◆ Directions:
All lines from the one containing "0x0102, u8). -/" through the last line below must be duplicated exactly, with nothing outside that span.

[Collected data]
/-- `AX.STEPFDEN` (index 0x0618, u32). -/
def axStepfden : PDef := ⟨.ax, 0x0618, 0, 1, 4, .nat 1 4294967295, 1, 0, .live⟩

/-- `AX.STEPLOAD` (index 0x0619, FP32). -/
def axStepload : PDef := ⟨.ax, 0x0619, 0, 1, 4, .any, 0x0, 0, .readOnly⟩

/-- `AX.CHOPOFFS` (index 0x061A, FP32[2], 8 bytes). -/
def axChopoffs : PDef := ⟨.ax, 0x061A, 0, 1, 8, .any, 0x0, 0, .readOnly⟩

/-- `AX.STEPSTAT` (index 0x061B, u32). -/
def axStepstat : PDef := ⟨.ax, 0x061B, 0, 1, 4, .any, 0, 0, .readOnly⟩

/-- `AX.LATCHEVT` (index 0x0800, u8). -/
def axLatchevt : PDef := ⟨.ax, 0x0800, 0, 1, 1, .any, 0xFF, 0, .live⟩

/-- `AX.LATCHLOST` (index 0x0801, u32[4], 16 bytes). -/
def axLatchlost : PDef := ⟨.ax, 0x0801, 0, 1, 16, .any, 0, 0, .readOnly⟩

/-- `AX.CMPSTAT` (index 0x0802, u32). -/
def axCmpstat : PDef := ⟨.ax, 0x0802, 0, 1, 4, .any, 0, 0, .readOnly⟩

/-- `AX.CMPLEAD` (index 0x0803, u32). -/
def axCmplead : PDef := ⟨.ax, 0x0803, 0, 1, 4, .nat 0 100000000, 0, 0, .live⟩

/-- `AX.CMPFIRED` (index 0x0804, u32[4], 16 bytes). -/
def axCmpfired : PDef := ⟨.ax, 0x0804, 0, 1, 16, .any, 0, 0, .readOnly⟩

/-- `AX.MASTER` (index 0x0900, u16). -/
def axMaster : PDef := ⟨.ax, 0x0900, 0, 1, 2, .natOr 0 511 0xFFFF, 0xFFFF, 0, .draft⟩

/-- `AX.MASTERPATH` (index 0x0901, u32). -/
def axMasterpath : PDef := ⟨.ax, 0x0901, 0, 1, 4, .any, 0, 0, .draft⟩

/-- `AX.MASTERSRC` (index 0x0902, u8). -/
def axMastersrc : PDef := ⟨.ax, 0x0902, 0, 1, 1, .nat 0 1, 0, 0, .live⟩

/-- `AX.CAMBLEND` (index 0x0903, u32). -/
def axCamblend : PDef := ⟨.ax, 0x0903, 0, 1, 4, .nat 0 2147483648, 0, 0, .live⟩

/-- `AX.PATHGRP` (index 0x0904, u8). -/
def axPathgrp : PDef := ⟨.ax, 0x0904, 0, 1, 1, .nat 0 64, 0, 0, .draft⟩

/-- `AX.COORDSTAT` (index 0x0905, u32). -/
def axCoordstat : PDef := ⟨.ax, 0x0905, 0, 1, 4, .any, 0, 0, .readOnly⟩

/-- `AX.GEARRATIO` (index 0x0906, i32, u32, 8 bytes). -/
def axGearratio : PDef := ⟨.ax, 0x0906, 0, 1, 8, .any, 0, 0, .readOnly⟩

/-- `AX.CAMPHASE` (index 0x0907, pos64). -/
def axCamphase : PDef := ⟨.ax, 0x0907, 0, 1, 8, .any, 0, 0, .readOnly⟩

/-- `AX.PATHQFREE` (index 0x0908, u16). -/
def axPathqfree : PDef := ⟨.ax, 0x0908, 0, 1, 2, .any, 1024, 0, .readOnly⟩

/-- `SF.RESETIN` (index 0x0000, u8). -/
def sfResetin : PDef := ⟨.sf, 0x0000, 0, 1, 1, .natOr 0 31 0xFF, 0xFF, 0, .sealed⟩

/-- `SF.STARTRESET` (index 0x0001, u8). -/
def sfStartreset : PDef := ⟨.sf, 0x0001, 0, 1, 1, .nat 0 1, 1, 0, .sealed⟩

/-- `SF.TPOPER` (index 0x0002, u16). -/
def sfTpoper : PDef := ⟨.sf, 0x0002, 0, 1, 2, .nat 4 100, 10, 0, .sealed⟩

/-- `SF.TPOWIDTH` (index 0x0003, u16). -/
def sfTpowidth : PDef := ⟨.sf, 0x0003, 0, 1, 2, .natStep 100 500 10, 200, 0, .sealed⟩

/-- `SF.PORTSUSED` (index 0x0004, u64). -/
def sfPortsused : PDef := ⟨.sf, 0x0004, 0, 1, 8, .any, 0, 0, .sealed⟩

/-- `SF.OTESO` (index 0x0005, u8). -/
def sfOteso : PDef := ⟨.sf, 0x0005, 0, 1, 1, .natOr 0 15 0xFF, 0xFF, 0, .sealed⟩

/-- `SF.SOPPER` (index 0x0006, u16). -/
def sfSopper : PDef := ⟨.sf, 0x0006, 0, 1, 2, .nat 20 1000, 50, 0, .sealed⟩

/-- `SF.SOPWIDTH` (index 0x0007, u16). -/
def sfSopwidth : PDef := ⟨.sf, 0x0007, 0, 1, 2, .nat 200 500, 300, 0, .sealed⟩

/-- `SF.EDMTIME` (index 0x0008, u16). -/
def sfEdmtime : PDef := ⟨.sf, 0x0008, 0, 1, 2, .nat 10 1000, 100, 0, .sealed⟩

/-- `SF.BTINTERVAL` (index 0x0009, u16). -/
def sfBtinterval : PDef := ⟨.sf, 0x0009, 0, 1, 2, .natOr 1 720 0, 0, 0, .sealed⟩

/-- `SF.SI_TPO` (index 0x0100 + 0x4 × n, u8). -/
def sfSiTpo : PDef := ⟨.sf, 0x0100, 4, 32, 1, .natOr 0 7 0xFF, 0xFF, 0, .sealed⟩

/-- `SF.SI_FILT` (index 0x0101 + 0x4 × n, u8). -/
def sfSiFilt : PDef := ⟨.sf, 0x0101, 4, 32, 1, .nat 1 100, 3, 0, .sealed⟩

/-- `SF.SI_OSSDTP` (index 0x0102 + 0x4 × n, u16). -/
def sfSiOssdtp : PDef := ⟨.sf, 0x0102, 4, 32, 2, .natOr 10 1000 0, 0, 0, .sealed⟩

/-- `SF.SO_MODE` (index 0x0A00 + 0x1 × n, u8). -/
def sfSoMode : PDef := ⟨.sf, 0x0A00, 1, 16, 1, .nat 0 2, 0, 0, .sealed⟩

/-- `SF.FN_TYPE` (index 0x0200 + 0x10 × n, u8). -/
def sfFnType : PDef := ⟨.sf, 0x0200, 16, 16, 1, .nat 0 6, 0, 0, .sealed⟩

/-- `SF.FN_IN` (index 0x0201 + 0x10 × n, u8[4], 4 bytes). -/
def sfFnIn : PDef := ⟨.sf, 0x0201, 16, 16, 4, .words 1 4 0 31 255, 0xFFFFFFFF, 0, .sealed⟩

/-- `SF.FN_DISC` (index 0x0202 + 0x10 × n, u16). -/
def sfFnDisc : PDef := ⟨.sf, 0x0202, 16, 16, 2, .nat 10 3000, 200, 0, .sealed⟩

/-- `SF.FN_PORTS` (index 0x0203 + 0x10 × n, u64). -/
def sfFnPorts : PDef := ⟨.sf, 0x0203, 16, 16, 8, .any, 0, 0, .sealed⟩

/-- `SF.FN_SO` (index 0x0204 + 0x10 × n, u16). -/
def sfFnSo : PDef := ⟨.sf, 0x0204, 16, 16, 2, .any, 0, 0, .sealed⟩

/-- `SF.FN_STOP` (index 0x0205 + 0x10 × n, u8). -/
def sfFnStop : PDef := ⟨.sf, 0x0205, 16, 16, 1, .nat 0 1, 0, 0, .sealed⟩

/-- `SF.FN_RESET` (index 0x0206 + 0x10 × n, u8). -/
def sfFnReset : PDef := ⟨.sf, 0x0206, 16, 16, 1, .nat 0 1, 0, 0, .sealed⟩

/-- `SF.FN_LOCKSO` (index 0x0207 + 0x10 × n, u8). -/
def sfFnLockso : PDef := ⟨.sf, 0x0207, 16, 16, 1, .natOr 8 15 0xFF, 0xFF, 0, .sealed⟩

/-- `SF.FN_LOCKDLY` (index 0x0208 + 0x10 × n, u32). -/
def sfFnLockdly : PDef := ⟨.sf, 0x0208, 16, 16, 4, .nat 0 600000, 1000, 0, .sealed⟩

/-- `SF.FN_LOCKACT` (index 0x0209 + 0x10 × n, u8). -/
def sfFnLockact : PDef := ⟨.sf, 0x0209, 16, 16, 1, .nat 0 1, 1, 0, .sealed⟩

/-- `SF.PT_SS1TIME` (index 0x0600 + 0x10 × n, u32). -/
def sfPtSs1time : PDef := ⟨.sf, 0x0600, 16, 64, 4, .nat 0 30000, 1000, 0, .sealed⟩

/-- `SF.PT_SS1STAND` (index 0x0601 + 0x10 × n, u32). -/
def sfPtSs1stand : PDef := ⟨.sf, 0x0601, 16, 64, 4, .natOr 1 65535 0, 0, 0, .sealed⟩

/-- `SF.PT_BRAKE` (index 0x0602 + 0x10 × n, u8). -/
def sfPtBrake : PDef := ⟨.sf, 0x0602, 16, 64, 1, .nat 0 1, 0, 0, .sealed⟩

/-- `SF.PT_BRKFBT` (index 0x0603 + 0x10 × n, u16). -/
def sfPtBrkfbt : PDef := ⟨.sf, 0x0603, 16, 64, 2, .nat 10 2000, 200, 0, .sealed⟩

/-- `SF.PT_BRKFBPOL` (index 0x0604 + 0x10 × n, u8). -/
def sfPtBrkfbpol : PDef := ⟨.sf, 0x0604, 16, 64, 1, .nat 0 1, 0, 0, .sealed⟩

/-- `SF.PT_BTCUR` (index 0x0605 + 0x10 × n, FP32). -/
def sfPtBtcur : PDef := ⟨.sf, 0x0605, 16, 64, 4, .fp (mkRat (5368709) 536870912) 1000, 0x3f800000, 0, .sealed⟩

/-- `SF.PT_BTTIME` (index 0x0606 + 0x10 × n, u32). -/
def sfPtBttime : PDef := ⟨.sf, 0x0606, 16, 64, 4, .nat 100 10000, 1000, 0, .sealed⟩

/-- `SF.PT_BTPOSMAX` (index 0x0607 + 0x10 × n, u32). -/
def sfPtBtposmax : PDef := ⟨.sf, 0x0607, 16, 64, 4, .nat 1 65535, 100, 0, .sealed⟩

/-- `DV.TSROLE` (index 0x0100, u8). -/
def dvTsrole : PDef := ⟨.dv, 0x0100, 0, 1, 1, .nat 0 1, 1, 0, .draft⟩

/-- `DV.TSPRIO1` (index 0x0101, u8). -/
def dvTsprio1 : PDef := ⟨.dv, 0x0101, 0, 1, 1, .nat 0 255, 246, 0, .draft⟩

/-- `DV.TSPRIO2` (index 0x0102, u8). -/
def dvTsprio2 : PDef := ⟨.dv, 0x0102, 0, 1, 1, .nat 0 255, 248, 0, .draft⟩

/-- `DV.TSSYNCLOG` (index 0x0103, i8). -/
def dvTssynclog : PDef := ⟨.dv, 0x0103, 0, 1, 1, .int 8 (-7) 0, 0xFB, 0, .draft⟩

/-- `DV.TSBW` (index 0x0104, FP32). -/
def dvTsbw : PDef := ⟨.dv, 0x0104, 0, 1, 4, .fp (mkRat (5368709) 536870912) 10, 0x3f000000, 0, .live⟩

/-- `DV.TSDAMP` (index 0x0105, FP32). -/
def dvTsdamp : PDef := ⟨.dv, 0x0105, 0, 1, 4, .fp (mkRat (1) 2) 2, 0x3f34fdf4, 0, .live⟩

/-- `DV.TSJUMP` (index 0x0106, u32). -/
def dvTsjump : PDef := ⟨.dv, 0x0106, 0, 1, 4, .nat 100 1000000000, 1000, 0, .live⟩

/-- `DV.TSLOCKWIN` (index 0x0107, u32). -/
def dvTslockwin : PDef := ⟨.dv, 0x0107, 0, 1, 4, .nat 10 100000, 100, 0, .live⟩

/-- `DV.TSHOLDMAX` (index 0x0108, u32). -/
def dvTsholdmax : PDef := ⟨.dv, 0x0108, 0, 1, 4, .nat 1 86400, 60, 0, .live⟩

◆ Written answer:
/-- `DV.TSPRIO2` (index 0x0102, u8). -/
def dvTsprio2 : PDef := ⟨.dv, 0x0102, 0, 1, 1, .nat 0 255, 248, 0, .draft⟩

/-- `DV.TSSYNCLOG` (index 0x0103, i8). -/
def dvTssynclog : PDef := ⟨.dv, 0x0103, 0, 1, 1, .int 8 (-7) 0, 0xFB, 0, .draft⟩

/-- `DV.TSBW` (index 0x0104, FP32). -/
def dvTsbw : PDef := ⟨.dv, 0x0104, 0, 1, 4, .fp (mkRat (5368709) 536870912) 10, 0x3f000000, 0, .live⟩

/-- `DV.TSDAMP` (index 0x0105, FP32). -/
def dvTsdamp : PDef := ⟨.dv, 0x0105, 0, 1, 4, .fp (mkRat (1) 2) 2, 0x3f34fdf4, 0, .live⟩

/-- `DV.TSJUMP` (index 0x0106, u32). -/
def dvTsjump : PDef := ⟨.dv, 0x0106, 0, 1, 4, .nat 100 1000000000, 1000, 0, .live⟩

/-- `DV.TSLOCKWIN` (index 0x0107, u32). -/
def dvTslockwin : PDef := ⟨.dv, 0x0107, 0, 1, 4, .nat 10 100000, 100, 0, .live⟩

/-- `DV.TSHOLDMAX` (index 0x0108, u32). -/
def dvTsholdmax : PDef := ⟨.dv, 0x0108, 0, 1, 4, .nat 1 86400, 60, 0, .live⟩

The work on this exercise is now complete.